Member of the Tamil Nadu Legislative Assembly
- Incumbent
- Assumed office 11 May 2026
- Preceded by: G. Iyappan
- Constituency: Cuddalore

Personal details
- Party: Tamilaga Vettri Kazhagam

= B. Rajkumar =

Indian politician (born 1980)

B. Rajkumar (born 1980) is an Indian politician from Tamil Nadu. He is a member of the Tamil Nadu Legislative Assembly from the Cuddalore Assembly constituency in Cuddalore district, representing the Tamilaga Vettri Kazhagam.

== Early life ==
Rajkumar is from Cuddalore, Cuddalore district, Tamil Nadu. He is the son of R. Bhagavantaswamy. He completed his Diploma in Mechanical Engineering at Muthiah Polytechnic, Chidambaram, in October 2002. He declared assets worth Rs.45 lakhs in his affidavit to the Election Commission of India.

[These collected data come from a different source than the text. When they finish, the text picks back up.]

theorem Dev.clearBlockState_keeps {dev0 : Dev} {page : Nat} {d : Dev} (hk : Keeps dev0 d) : Keeps dev0 (Dev.clearBlockState page
    d) := by
  unfold Dev.clearBlockState
  with_reducible repeat' first
    | assumption | exact fun _ h => h | exact fun _ => noShoot_clear | intro _ | apply Dev.modEngine_keeps
    | apply Dev.modGroup_keeps | apply Dev.putSyncOutAt_keeps | apply Dev.putTripIn_keeps | apply Dev.modLane_keeps
    | apply Dev.putRomAt_keeps | apply Dev.clearMedlar_keeps | apply Dev.putConv_keeps | apply Dev.cmpConfigured_keeps
    | apply Dev.sdConfigured_keeps | apply Dev.clearConversions_keeps | apply Dev.putAcc_keeps | apply Dev.putMmx_keeps
    | apply Dev.brakeUpdate_keeps | apply Dev.putCmps_keeps | apply Dev.modSd_keeps | apply Dev.modPf_keeps
    | apply Dev.modMc_keeps | apply Dev.modCtl_keeps | apply Dev.triadHold_keeps | apply Dev.putHost_keeps
    | apply Dev.putNet_keeps | apply Dev.putCapture_keeps | apply Dev.putLoader_keeps | apply keeps_ite
    | apply keeps_ite_snd | apply keeps_each | apply keeps_foldl | apply keeps_each_snd | apply keeps_foldl_snd
    | apply keeps_id | exact ‹Group.NoShoot _› _ | refine keeps_of_eq (by assumption) ?_ | split | dsimp only

theorem Dev.clearAgain_keeps {dev0 : Dev} {d : Dev} (hk : Keeps dev0 d) : Keeps dev0 (Dev.clearAgain d) := by
  unfold Dev.clearAgain
  with_reducible repeat' first
    | assumption | intro _ | apply Dev.clearPlane_keeps | apply Dev.clearWarm_keeps | apply keeps_ite | apply keeps_ite_snd
    | apply keeps_each | apply keeps_foldl | apply keeps_each_snd | apply keeps_foldl_snd | apply keeps_id
    | refine keeps_of_eq (by assumption) ?_ | split | dsimp only

theorem Dev.joinEpisode_keeps {dev0 : Dev} {page : Nat} {d : Dev} (hk : Keeps dev0 d) : Keeps dev0 (Dev.joinEpisode page d) :=
    by
  unfold Dev.joinEpisode
  with_reducible repeat' first
    | assumption | intro _ | apply Dev.holdReach_keeps | apply Dev.clearAgain_keeps | apply keeps_ite | apply keeps_ite_snd
    | apply keeps_each | apply keeps_foldl | apply keeps_each_snd | apply keeps_foldl_snd | apply keeps_id
    | refine keeps_of_eq (by assumption) ?_ | split | dsimp only

theorem Dev.clearBlockPage_keeps {dev0 : Dev} {page : Nat} {d : Dev} (hk : Keeps dev0 d) : Keeps dev0 (Dev.clearBlockPage page
    d) := by
  unfold Dev.clearBlockPage
  with_reducible repeat' first
    | assumption | intro _ | apply Dev.holdPads_keeps | apply Dev.clearBlockState_keeps | apply Dev.clearPages_keeps
    | apply Dev.setBit_keeps | apply Dev.putPadHeld_keeps | apply keeps_ite | apply keeps_ite_snd | apply keeps_each
    | apply keeps_foldl | apply keeps_each_snd | apply keeps_foldl_snd | apply keeps_id
    | refine keeps_of_eq (by assumption) ?_ | split | dsimp only

theorem Dev.blockReset_keeps {dev0 : Dev} {src : Nat} {page : Nat} {d : Dev} (hk : Keeps dev0 d) : Keeps dev0 (Dev.blockReset
    src page d) := by
  unfold Dev.blockReset
  with_reducible repeat' first
    | assumption | intro _ | apply Dev.beforeBlock_keeps | apply Dev.noteBlock_keeps | apply Dev.clearBlockPage_keeps
    | apply Dev.setFld_keeps | apply Dev.when_keeps | apply Dev.resolveOwners_keeps | apply Dev.joinEpisode_keeps
    | apply Dev.putReset_keeps | apply keeps_ite | apply keeps_ite_snd | apply keeps_each | apply keeps_foldl
    | apply keeps_each_snd | apply keeps_foldl_snd | apply keeps_id | refine keeps_of_eq (by assumption) ?_ | split
    | dsimp only

theorem Dev.srstOp_keeps {dev0 : Dev} {m : Master} {page : Nat} {d : Dev} (hk : Keeps dev0 d) : Keeps dev0 (Dev.srstOp m page d)
    := by
  unfold Dev.srstOp
  with_reducible repeat' first
    | assumption | intro _ | apply Dev.discard_keeps | apply Dev.blockReset_keeps | apply keeps_ite | apply keeps_ite_snd
    | apply keeps_each | apply keeps_foldl | apply keeps_each_snd | apply keeps_foldl_snd | apply keeps_id
    | refine keeps_of_eq (by assumption) ?_ | split | dsimp only

theorem execBlockResetRelease_keeps {page : Nat} {s : State} : Kept s (execBlockResetRelease page s) := by
  unfold execBlockResetRelease
  with_reducible repeat' first
    | assumption | intro _ | apply Dev.putReset_keeps | apply Dev.romAfter_keeps | apply Dev.releasePage_keeps
    | apply onDev_kept | apply keeps_ite | apply keeps_ite_snd | apply keeps_each | apply keeps_foldl | apply keeps_each_snd
    | apply keeps_foldl_snd | apply keeps_id | refine keeps_of_eq (by assumption) ?_ | split | dsimp only

theorem Dev.changeSupplies_keeps {dev0 : Dev} {dip : Bool} {x : Supplies} {d : Dev} (hk : Keeps dev0 d) : Keeps dev0
    (Dev.changeSupplies dip x d) := by
  unfold Dev.changeSupplies
  with_reducible repeat' first
    | assumption | intro _ | apply Dev.putSupplies_keeps | apply keeps_ite | apply keeps_ite_snd | apply keeps_each
    | apply keeps_foldl | apply keeps_each_snd | apply keeps_foldl_snd | apply keeps_id
    | refine keeps_of_eq (by assumption) ?_ | split | dsimp only

theorem Dev.supplyFall_keeps {dev0 : Dev} {r : Rail} {mv : Nat} {d : Dev} (hk : Keeps dev0 d) : Keeps dev0 (Dev.supplyFall r mv
    d) := by
  unfold Dev.supplyFall
  with_reducible repeat' first
    | assumption | intro _ | apply Dev.changeSupplies_keeps | apply keeps_ite | apply keeps_ite_snd | apply keeps_each
    | apply keeps_foldl | apply keeps_each_snd | apply keeps_foldl_snd | apply keeps_id
    | refine keeps_of_eq (by assumption) ?_ | split | dsimp only

theorem Dev.supplyRise_keeps {dev0 : Dev} {r : Rail} {mv : Nat} {d : Dev} (hk : Keeps dev0 d) : Keeps dev0 (Dev.supplyRise r mv
    d) := by
  unfold Dev.supplyRise
  with_reducible repeat' first
    | assumption | intro _ | apply Dev.changeSupplies_keeps | apply keeps_ite | apply keeps_ite_snd | apply keeps_each
    | apply keeps_foldl | apply keeps_each_snd | apply keeps_foldl_snd | apply keeps_id
    | refine keeps_of_eq (by assumption) ?_ | split | dsimp only

theorem execSupplyBrownOut_keeps {r : Rail} {mv : Nat} {ns : Nat} {s : State} : Kept s (execSupplyBrownOut r mv ns s) := by
  unfold execSupplyBrownOut
  with_reducible repeat' first
    | assumption | intro _ | apply Dev.when_keeps | apply Dev.assertSource_keeps | apply Dev.supplyFall_keeps
    | apply onDev_kept | apply keeps_ite | apply keeps_ite_snd | apply keeps_each | apply keeps_foldl | apply keeps_each_snd
    | apply keeps_foldl_snd | apply keeps_id | refine keeps_of_eq (by assumption) ?_ | split | dsimp only

theorem execSupplyRise_keeps {r : Rail} {mv : Nat} {s : State} : Kept s (execSupplyRise r mv s) := by
  unfold execSupplyRise
  with_reducible repeat' first
    | assumption | intro _ | apply Dev.supplyRise_keeps | apply onDev_kept | apply keeps_ite | apply keeps_ite_snd
    | apply keeps_each | apply keeps_foldl | apply keeps_each_snd | apply keeps_foldl_snd | apply keeps_id
    | refine keeps_of_eq (by assumption) ?_ | split | dsimp only

theorem execVioClassTake_keeps {bank : Fin 5} {s : State} : Kept s (execVioClassTake bank s) := by
  unfold execVioClassTake
  with_reducible repeat' first
    | assumption | intro _ | apply Dev.putSupplies_keeps | apply onDev_kept | apply keeps_ite | apply keeps_ite_snd
    | apply keeps_each | apply keeps_foldl | apply keeps_each_snd | apply keeps_foldl_snd | apply keeps_id
    | refine keeps_of_eq (by assumption) ?_ | split | dsimp only

theorem execPowerOnRelease_keeps {s : State} : Kept s (execPowerOnRelease s) := by
  unfold execPowerOnRelease
  with_reducible repeat' first
    | assumption | intro _ | apply Dev.when_keeps | apply Dev.releaseSource_keeps | apply onDev_kept | apply keeps_ite
    | apply keeps_ite_snd | apply keeps_each | apply keeps_foldl | apply keeps_each_snd | apply keeps_foldl_snd
    | apply keeps_id | refine keeps_of_eq (by assumption) ?_ | split | dsimp only

theorem execVddqOutOfRange_keeps {s : State} : Kept s (execVddqOutOfRange s) := by
  unfold execVddqOutOfRange
  with_reducible repeat' first
    | assumption | intro _ | apply Dev.when_keeps | apply Dev.loseDram_keeps | apply onDev_kept | apply keeps_ite
    | apply keeps_ite_snd | apply keeps_each | apply keeps_foldl | apply keeps_each_snd | apply keeps_foldl_snd
    | apply keeps_id | refine keeps_of_eq (by assumption) ?_ | split | dsimp only

end Sys2Proof.Machine
end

He has a few criminal cases registered against him.

== Career ==
Rajkumar became an MLA for the first time winning the Cuddalore Assembly constituency representing the Tamilaga Vettri Kazhagam in the 2026 Tamil Nadu Legislative Assembly election. He polled 70,856 votes and defeated his nearest rival, A. S. Chandrasekaran of the Indian National Congress, by a margin of 15,519 votes.